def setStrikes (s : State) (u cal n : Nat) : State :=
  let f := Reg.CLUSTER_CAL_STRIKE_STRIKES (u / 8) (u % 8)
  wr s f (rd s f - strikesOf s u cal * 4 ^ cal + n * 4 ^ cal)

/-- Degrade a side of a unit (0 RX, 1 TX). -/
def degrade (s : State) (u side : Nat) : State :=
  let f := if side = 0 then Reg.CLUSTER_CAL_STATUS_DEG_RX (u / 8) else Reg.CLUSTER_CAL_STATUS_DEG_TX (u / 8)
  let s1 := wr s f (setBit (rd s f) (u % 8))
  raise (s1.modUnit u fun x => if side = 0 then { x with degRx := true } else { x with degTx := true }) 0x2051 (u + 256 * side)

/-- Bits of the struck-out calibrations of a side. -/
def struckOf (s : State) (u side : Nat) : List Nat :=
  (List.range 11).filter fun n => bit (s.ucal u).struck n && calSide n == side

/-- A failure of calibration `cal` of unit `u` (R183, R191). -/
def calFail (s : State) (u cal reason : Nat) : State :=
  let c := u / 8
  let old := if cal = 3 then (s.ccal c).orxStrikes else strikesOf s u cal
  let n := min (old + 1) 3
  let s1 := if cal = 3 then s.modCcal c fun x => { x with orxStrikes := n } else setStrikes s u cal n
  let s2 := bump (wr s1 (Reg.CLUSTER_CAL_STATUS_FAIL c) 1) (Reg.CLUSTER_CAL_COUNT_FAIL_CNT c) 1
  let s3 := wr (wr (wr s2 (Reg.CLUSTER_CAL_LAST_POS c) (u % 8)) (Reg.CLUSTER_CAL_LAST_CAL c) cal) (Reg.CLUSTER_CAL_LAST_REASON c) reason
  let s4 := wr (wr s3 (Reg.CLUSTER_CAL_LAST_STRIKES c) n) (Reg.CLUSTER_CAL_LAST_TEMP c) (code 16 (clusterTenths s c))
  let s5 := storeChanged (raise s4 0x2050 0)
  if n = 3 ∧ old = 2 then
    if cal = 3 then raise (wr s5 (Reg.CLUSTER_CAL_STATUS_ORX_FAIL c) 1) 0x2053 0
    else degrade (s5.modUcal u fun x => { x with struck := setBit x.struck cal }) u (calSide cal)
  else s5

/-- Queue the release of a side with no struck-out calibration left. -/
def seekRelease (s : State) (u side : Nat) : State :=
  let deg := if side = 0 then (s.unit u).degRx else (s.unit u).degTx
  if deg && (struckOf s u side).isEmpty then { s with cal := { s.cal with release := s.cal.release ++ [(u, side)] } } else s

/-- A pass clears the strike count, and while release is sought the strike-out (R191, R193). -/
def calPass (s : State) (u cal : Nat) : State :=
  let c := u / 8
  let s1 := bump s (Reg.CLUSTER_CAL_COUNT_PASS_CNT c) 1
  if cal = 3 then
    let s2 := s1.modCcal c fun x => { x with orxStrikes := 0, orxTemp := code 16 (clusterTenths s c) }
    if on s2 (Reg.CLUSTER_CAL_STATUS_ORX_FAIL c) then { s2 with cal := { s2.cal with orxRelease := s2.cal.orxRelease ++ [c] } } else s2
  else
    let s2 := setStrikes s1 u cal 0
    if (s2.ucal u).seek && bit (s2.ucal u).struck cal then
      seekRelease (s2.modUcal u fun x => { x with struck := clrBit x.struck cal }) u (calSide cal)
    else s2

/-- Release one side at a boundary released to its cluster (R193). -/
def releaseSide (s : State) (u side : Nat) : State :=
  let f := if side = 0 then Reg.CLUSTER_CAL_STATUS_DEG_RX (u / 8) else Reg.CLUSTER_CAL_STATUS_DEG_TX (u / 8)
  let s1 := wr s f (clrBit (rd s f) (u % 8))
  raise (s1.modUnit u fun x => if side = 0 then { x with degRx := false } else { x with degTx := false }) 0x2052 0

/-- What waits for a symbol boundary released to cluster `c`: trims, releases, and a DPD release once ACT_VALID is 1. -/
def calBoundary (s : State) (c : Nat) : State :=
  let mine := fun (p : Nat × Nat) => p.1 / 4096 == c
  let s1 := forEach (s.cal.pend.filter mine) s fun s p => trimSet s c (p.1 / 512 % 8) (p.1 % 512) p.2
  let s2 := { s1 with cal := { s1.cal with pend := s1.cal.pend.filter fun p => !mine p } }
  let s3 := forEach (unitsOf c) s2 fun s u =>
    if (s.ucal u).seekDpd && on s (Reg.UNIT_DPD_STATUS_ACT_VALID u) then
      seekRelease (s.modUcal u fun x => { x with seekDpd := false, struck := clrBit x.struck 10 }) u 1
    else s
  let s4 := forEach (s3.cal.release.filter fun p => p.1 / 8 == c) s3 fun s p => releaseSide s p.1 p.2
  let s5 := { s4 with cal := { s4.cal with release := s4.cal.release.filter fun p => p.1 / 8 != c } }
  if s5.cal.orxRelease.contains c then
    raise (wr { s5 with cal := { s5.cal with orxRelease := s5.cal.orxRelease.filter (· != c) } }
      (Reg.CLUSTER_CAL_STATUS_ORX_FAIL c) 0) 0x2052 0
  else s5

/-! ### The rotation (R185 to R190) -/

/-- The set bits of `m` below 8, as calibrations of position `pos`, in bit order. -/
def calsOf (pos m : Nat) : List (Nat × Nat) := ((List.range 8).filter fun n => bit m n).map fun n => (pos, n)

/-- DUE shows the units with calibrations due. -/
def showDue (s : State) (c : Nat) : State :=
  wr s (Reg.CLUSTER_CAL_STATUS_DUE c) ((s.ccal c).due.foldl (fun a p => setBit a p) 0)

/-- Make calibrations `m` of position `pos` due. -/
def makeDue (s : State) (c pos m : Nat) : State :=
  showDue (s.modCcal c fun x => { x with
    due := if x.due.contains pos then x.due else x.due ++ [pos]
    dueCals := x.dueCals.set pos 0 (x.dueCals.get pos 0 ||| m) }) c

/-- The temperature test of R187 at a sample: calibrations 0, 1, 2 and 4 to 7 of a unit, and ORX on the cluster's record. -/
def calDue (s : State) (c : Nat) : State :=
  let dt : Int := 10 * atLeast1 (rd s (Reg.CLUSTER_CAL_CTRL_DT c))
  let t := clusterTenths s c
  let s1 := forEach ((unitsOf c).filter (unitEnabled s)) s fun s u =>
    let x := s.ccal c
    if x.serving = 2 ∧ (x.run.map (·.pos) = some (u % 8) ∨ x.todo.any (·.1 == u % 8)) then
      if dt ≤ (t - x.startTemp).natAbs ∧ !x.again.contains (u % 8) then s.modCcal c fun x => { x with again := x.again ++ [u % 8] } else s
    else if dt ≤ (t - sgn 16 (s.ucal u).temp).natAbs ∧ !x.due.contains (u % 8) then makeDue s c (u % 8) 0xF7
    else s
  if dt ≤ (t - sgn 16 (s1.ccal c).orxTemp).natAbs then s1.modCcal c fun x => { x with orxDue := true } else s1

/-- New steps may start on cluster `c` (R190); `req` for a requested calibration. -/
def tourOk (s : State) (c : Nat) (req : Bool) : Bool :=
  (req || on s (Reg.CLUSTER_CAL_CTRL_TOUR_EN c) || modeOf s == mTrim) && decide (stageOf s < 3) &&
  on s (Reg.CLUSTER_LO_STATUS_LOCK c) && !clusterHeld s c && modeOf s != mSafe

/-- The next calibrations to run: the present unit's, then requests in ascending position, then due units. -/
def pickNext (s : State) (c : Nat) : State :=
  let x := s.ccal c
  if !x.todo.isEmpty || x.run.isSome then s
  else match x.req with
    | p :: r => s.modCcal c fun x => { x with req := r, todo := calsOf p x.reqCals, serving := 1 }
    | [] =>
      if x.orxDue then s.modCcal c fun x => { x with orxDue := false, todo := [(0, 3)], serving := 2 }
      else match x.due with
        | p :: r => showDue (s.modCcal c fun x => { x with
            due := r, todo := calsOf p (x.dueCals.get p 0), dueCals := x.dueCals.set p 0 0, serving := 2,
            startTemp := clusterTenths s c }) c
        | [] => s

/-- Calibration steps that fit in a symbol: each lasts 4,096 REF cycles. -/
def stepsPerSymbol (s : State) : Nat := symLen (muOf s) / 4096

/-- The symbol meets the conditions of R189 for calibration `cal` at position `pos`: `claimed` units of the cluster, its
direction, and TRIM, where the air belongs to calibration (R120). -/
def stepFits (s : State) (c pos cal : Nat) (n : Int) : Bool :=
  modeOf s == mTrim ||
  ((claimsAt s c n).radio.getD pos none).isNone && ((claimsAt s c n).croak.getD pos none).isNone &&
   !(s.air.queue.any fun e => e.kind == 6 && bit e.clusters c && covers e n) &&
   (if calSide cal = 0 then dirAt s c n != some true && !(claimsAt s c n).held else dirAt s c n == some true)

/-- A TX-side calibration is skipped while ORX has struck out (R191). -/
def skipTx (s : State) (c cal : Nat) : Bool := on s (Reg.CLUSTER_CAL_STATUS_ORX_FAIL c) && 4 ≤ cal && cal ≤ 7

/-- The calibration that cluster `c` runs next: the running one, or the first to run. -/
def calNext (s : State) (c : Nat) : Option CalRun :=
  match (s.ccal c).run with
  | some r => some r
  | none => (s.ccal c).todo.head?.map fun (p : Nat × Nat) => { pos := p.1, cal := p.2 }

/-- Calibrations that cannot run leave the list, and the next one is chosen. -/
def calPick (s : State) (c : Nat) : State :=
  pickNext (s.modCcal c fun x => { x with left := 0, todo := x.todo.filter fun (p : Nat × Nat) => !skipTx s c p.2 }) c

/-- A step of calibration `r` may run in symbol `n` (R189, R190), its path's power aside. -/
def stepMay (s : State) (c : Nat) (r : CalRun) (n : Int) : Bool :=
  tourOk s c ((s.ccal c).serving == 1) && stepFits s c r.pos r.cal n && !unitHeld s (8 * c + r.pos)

━━━━━━━━━━━━━━━━━━━━

Which lines above contain the word "setStrikes"? Copy each of them.

def setStrikes (s : State) (u cal n : Nat) : State :=
  let s1 := if cal = 3 then s.modCcal c fun x => { x with orxStrikes := n } else setStrikes s u cal n
    let s2 := setStrikes s1 u cal 0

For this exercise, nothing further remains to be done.